> Problem details
Among the records below, find the lines with the word "operand" and copy them.

•••••

/-- Settles O12: mode by mode, `resolveEa` is written as the rule's location and register step. -/
theorem addressingModes : Obligations.AddressingModes := by
  intro sz s r
  exact ⟨rfl, rfl, rfl, rfl, rfl, fun _d16 => rfl, fun _d8 _ix => rfl, fun _w => rfl, fun _addr => rfl,
    fun _d16 => rfl, fun _d8 _ix => rfl, fun _v => rfl⟩

theorem stepSize_byte_a7 : stepSize .byte 7 = 2 := rfl

/-- A Byte operand in memory is the one byte at its address, whatever register its mode stepped. -/
theorem locValue_byte_resolveEa (ea : Ea) (s : State) (addr : Long) :
    (locValue .byte (.mem addr) (resolveEa .byte ea s).2 : Byte) = s.byteAt addr :=
  (valueAt_resolveEa .byte addr .byte ea s).trans (valueAt_byte s addr)

/-- Settles O13: the register step is `eaAreg`'s with a step size of 2, the value that of the resolved byte. -/
theorem stackPointerStepsByTwo : Obligations.StackPointerStepsByTwo := by
  intro s
  refine ⟨⟨rfl, ?_, locValue_byte_resolveEa (.postInc 7) s _⟩, ⟨rfl, ?_, locValue_byte_resolveEa (.preDec 7) s _⟩⟩
  · rw [areg_resolveEa, eaAreg, if_pos rfl, stepSize_byte_a7]
    rfl
  · rw [areg_resolveEa, eaAreg, if_pos rfl, stepSize_byte_a7]
    rfl

end Sys2Proof.Machine

/-! ## Fetching (spec/20_memory.md rules R44, R63, R69, spec/30_encoding.md rules R80, R91, R97) -/

namespace Sys2Proof.Machine

/-! ### How the fetch of words, of an instruction, and so a step, stops -/

section
variable {s : State}

/-- The word that memory holds at the k-th fetch address. -/
def wordAt (s : State) (k : Nat) : Word := s.valueAt .word (fetchAddr s k)

theorem allBytes_mono {p q : Long → Bool} (hpq : ∀ a, p a = true → q a = true) {addr : Long} {k : Nat}
    (h : allBytes p addr k = true) : allBytes q addr k = true := by
  induction k generalizing addr with
  | zero => rfl
  | succ k ih =>
    obtain ⟨hfirst, hrest⟩ := Bool.and_eq_true_iff.1 h
    exact Bool.and_eq_true_iff.2 ⟨hpq addr hfirst, ih hrest⟩

/-- ProgramText lies in MemMap (rule R263), so that an even fetch inside it does not fault. -/
theorem fetchWord_inText (hl : s.layout.Ok) (hpc : s.pc.toNat % 2 = 0) {k : Nat}
    (h : allBytes s.layout.inText (fetchAddr s k) 2 = true) : fetchWord s k = .next (wordAt s k) :=
  fetchWord_eq_next.2 ⟨fetchAddr_even hpc k, h, allBytes_mono hl.mapped h, rfl⟩

/-- The first word that is refused stops the fetch. -/
theorem fetchWords_refused {k n m : Nat} {r : Refusal} (hm : m < n)
    (hbefore : ∀ j, k ≤ j → j < k + m → ∃ w, fetchWord s j = .next w)
    (hstop : fetchWord s (k + m) = .refused r) : fetchWords s k n = .refused r := by
  induction m generalizing k n with
  | zero =>
    obtain ⟨n, rfl⟩ := Nat.exists_eq_add_one.2 hm
    rw [fetchWords, show fetchWord s k = .refused r from hstop, andThen_refused]
  | succ m ih =>
    obtain ⟨n, rfl⟩ := Nat.exists_eq_add_one.2 (Nat.zero_lt_of_lt hm)
    obtain ⟨w, hw⟩ := hbefore k (Nat.le_refl k) (by omega)
    have hrest : fetchWords s (k + 1) n = .refused r :=
      ih (by omega) (fun j hj hjm => hbefore j (by omega) (by omega)) (by rwa [Nat.add_right_comm])
    rw [fetchWords, hw, andThen_next, hrest, andThen_refused]

theorem fetchInstr_fault {f : Fault} (h : fetchWord s 0 = .fault f) : fetchInstr s = .fault f := by
  rw [fetchInstr, h, andThen_fault]

theorem fetchInstr_refused {r : Refusal} (h : fetchWord s 0 = .refused r) : fetchInstr s = .refused r := by
  rw [fetchInstr, h, andThen_refused]

theorem fetchInstr_notInScope {op : Word} (h : fetchWord s 0 = .next op) (hop : decodeOp op = none) :
    fetchInstr s = .refused (.notInScope op s) := by
  simp only [fetchInstr, h, andThen_next, hop]

theorem fetchInstr_extension_refused {op : Word} {f : OpForm} {r : Refusal} (h : fetchWord s 0 = .next op)
    (hop : decodeOp op = some f) (hws : fetchWords s 1 f.extCount = .refused r) : fetchInstr s = .refused r := by
  simp only [fetchInstr, h, andThen_next, hop, hws, andThen_refused]

theorem fetchInstr_indexWordReserved {op x : Word} {f : OpForm} {ws : List Word} (h : fetchWord s 0 = .next op)
    (hop : decodeOp op = some f) (hws : fetchWords s 1 f.extCount = .next ws)
    (hdec : decode (op :: ws) = .error (.indexWordReserved x)) :
    fetchInstr s = .refused (.indexWordReserved x s) := by
  simp only [fetchInstr, h, andThen_next, hop, hws, hdec, refuseDecode]

theorem step_fault {f : Fault} (hp : s.pc.toNat ≠ s.layout.endAddr) (h : fetchInstr s = .fault f) :
    step s = .fault f := by
  rw [step, if_neg hp, h, andThen_fault]

theorem step_refused {r : Refusal} (hp : s.pc.toNat ≠ s.layout.endAddr) (h : fetchInstr s = .refused r) :
    step s = .refused r := by
  rw [step, if_neg hp, h, andThen_refused]

end

/-- Settles O53: each clause is the first thing that `step` meets, the words before it being fetched. -/
theorem fetchStops : Obligations.FetchStops := by
  intro s hl
  dsimp only
  refine ⟨fun hend => if_pos hend, fun hp => ⟨fun hodd => ?odd, fun heven hout => ?outside,
    fun heven hin hop => ?scope, fun f k heven hop hk hkn hin hout => ?extension,
    fun f x heven hop hin hdec => ?index⟩⟩
  case odd =>
    rw [← fetchAddr_zero s] at hodd
    have hstop := fetchWord_odd hodd
    rw [fetchAddr_zero] at hstop
    exact step_fault hp (fetchInstr_fault hstop)
  case outside =>
    have hstop := fetchWord_outside (fetchAddr_even heven 0) (Bool.eq_false_iff.2 hout)
    rw [fetchAddr_zero] at hstop
    exact step_refused hp (fetchInstr_refused hstop)
  case scope => exact step_refused hp (fetchInstr_notInScope (fetchWord_inText hl heven hin) hop)
  case extension =>
    have hfetched : ∀ j, j < k → fetchWord s j = .next (wordAt s j) :=
      fun j hj => fetchWord_inText hl heven (hin j hj)
    obtain ⟨m, rfl⟩ := Nat.exists_eq_add_of_le hk
    have hstop := fetchWord_outside (fetchAddr_even heven (1 + m)) (Bool.eq_false_iff.2 hout)
    have hwords : fetchWords s 1 f.extCount = .refused (.fetchOutsideProgram (fetchAddr s (1 + m)) s) :=
      fetchWords_refused (by omega) (fun j _ hj => ⟨_, hfetched j hj⟩) hstop
    exact step_refused hp (fetchInstr_extension_refused (hfetched 0 hk) hop hwords)
  case index =>
    have hfetched : ∀ j, j ≤ f.extCount → fetchWord s j = .next (wordAt s j) :=
      fun j hj => fetchWord_inText hl heven (hin j hj)
    have hwords : fetchWords s 1 f.extCount = .next ((List.range' 1 f.extCount).map (wordAt s)) :=
      fetchWords_eq_next.2 ⟨rfl, fun j _ hj => hfetched j (by omega)⟩
    rw [List.range_eq_range', List.range'_succ, List.map_cons] at hdec
    exact step_refused hp (fetchInstr_indexWordReserved (hfetched 0 (Nat.zero_le _)) hop hwords hdec)

/-! ### A decoded instruction is fetched -/

theorem length_of_takeImm {sz : Size} {ws rest : List Word} {v : Long} (h : takeImm sz ws = some (v, rest)) :
    ws.length = Mode.imm.extCount sz + rest.length := by
  cases sz with
  | byte | word =>
    cases ws with
    | nil => cases h
    | cons w ws => cases h; exact Nat.add_comm _ _
  | long =>
    match ws, h with
    | hi :: lo :: ws, h => cases h; exact Nat.add_comm _ 2

/-- An operand takes as many extension words as its mode has (rule R85). -/
theorem length_of_takeEa {sz : Size} {m : Mode} {r : Reg} {ws rest : List Word} {ea : Ea}
    (h : takeEa sz m r ws = .ok (ea, rest)) : ws.length = m.extCount sz + rest.length := by
  cases m with
  | dn | an | ind | postInc | preDec => cases h; exact (Nat.zero_add _).symm
  | disp | absShort | pcDisp =>
    cases ws with
    | nil => cases h
    | cons w ws => cases h; exact Nat.add_comm _ _
  | index | pcIndex =>
    cases ws with
    | nil => cases h
    | cons w ws =>
      dsimp only [takeEa] at h
      split at h
      next => cases h; exact Nat.add_comm _ _
      next => cases h
  | absLong =>
    match ws, h with
    | hi :: lo :: ws, h => cases h; exact Nat.add_comm _ 2
  | imm =>
    dsimp only [takeEa] at h
    split at h
    next himm => cases h; exact length_of_takeImm himm
    next => cases h

/-- Decoding consumes the words that the operation word asks for (rule R80). -/
theorem length_of_finish {f : OpForm} {ws rest : List Word} {i : Instr} (h : f.finish ws = .instr i rest) :
    ws.length = f.extCount + rest.length := by
  unfold OpForm.finish at h
  split at h
  next => cases h
  next v ws' himm =>
    have hfirst : ws.length = (if f.hasImm then Mode.imm.extCount f.size else 0) + ws'.length := by
      split at himm
      next hf => rw [if_pos hf]; exact length_of_takeImm himm
      next hf => cases himm; rw [if_neg hf, Nat.zero_add]
    rw [hfirst, OpForm.extCount, Nat.add_assoc]
    split at h
    next hea => cases h; simp [hea]
    next m r hea =>
      split at h
      next htake => cases h; rw [length_of_takeEa htake, hea]
      next => cases h

theorem decode_cons_eq_instr {w : Word} {ws rest : List Word} {i : Instr} (h : decode (w :: ws) = .instr i rest) :
    ∃ f, decodeOp w = some f ∧ f.finish ws = .instr i rest := by
  cases hop : decodeOp w with
  | none => simp only [decode, hop] at h; cases h
  | some f => simp only [decode, hop] at h; exact ⟨f, rfl, h⟩

/-- Settles O52: the words decode as one operation word and just the extension words it asks for, so these are what
the step fetches. -/
theorem stepRunsDecoded : Obligations.StepRunsDecoded := by
  intro s i w ws hdec hp heven hwords
  obtain ⟨f, hop, hfin⟩ := decode_cons_eq_instr hdec
  have hlen : ws.length = f.extCount := length_of_finish hfin
  have hfetched : ∀ k, k ≤ ws.length → fetchWord s k = .next (wordAt s k) := fun k hk => by
    obtain ⟨htext, hadm, -⟩ := hwords k hk
    exact fetchWord_eq_next.2 ⟨fetchAddr_even heven k, htext, hadm, rfl⟩
  have hvalue : ∀ k, k ≤ ws.length → some (wordAt s k) = (w :: ws)[k]? := fun k hk => by
    obtain ⟨-, -, hw⟩ := hwords k hk
    exact hw
  have hw : wordAt s 0 = w := Option.some.inj (hvalue 0 (Nat.zero_le _))
  have hws : ws = (List.range' 1 f.extCount).map (wordAt s) := by
    refine List.ext_getElem (by simp [hlen]) fun k hk _ => ?_
    have hk' := hvalue (k + 1) hk
    rw [List.getElem?_cons_succ, List.getElem?_eq_getElem hk] at hk'
    rw [List.getElem_map, List.getElem_range', Nat.one_mul, Nat.add_comm]
    exact (Option.some.inj hk').symm
  have hext : fetchWords s 1 f.extCount = .next ws :=
    fetchWords_eq_next.2 ⟨hws, fun k _ hk => hfetched k (by omega)⟩
  exact step_of_fetch hp (fetchInstr_eq_next.2 ⟨w, f, ws, [], hw ▸ hfetched 0 (Nat.zero_le _), hop, hext, hfin⟩)

end Sys2Proof.Machine

/-! ## ProgramText is never written (spec/20_memory.md rule R70, spec/70_reset_and_hazards.md rule R263) -/

namespace Sys2Proof.Machine

/-! ### The relation that every step keeps -/

/-- The parameters are those of `s` and every byte of ProgramText reads as in `s`. -/
def SameText (s t : State) : Prop :=
  t.layout = s.layout ∧ ∀ addr : Long, s.layout.inText addr = true → t.byteAt addr = s.byteAt addr

theorem SameText.of_mem_eq {s t : State} (hl : t.layout = s.layout) (hm : t.mem = s.mem) : SameText s t :=
  ⟨hl, fun addr _ => congrArg (Memory.read · addr.toNat) hm⟩

theorem SameText.refl (s : State) : SameText s s := .of_mem_eq rfl rfl

theorem SameText.trans {s t u : State} (hst : SameText s t) (htu : SameText t u) : SameText s u := by
  obtain ⟨hl, ht⟩ := hst
  obtain ⟨hl', hu⟩ := htu
  exact ⟨hl'.trans hl, fun addr ha => (hu addr (hl.symm ▸ ha)).trans (ht addr ha)⟩

theorem sameText_resolveEa (sz : Size) (ea : Ea) (s : State) : SameText s (resolveEa sz ea s).2 :=
  .of_mem_eq (layout_resolveEa sz ea s) (mem_resolveEa sz ea s)

/-- A store that is not refused has no byte in ProgramText. -/
theorem inText_eq_false_of_textStop {sz : Size} {addr : Long} {s : State}
    (h : textStop sz (.mem addr) s = none) {k : Nat} (hk : k < sz.bytes) :
    s.layout.inText (addr + BitVec.ofNat 32 k) = false := by
  cases hin : s.layout.inText (addr + BitVec.ofNat 32 k) with
  | false => rfl
  | true =>
    have hany := (anyByte_eq_true_iff s.layout.inText addr sz.bytes).2 ⟨k, hk, hin⟩
    cases (if_pos hany).symm.trans h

•••••

> Answer
/-- A Byte operand in memory is the one byte at its address, whatever register its mode stepped. -/
/-- An operand takes as many extension words as its mode has (rule R85). -/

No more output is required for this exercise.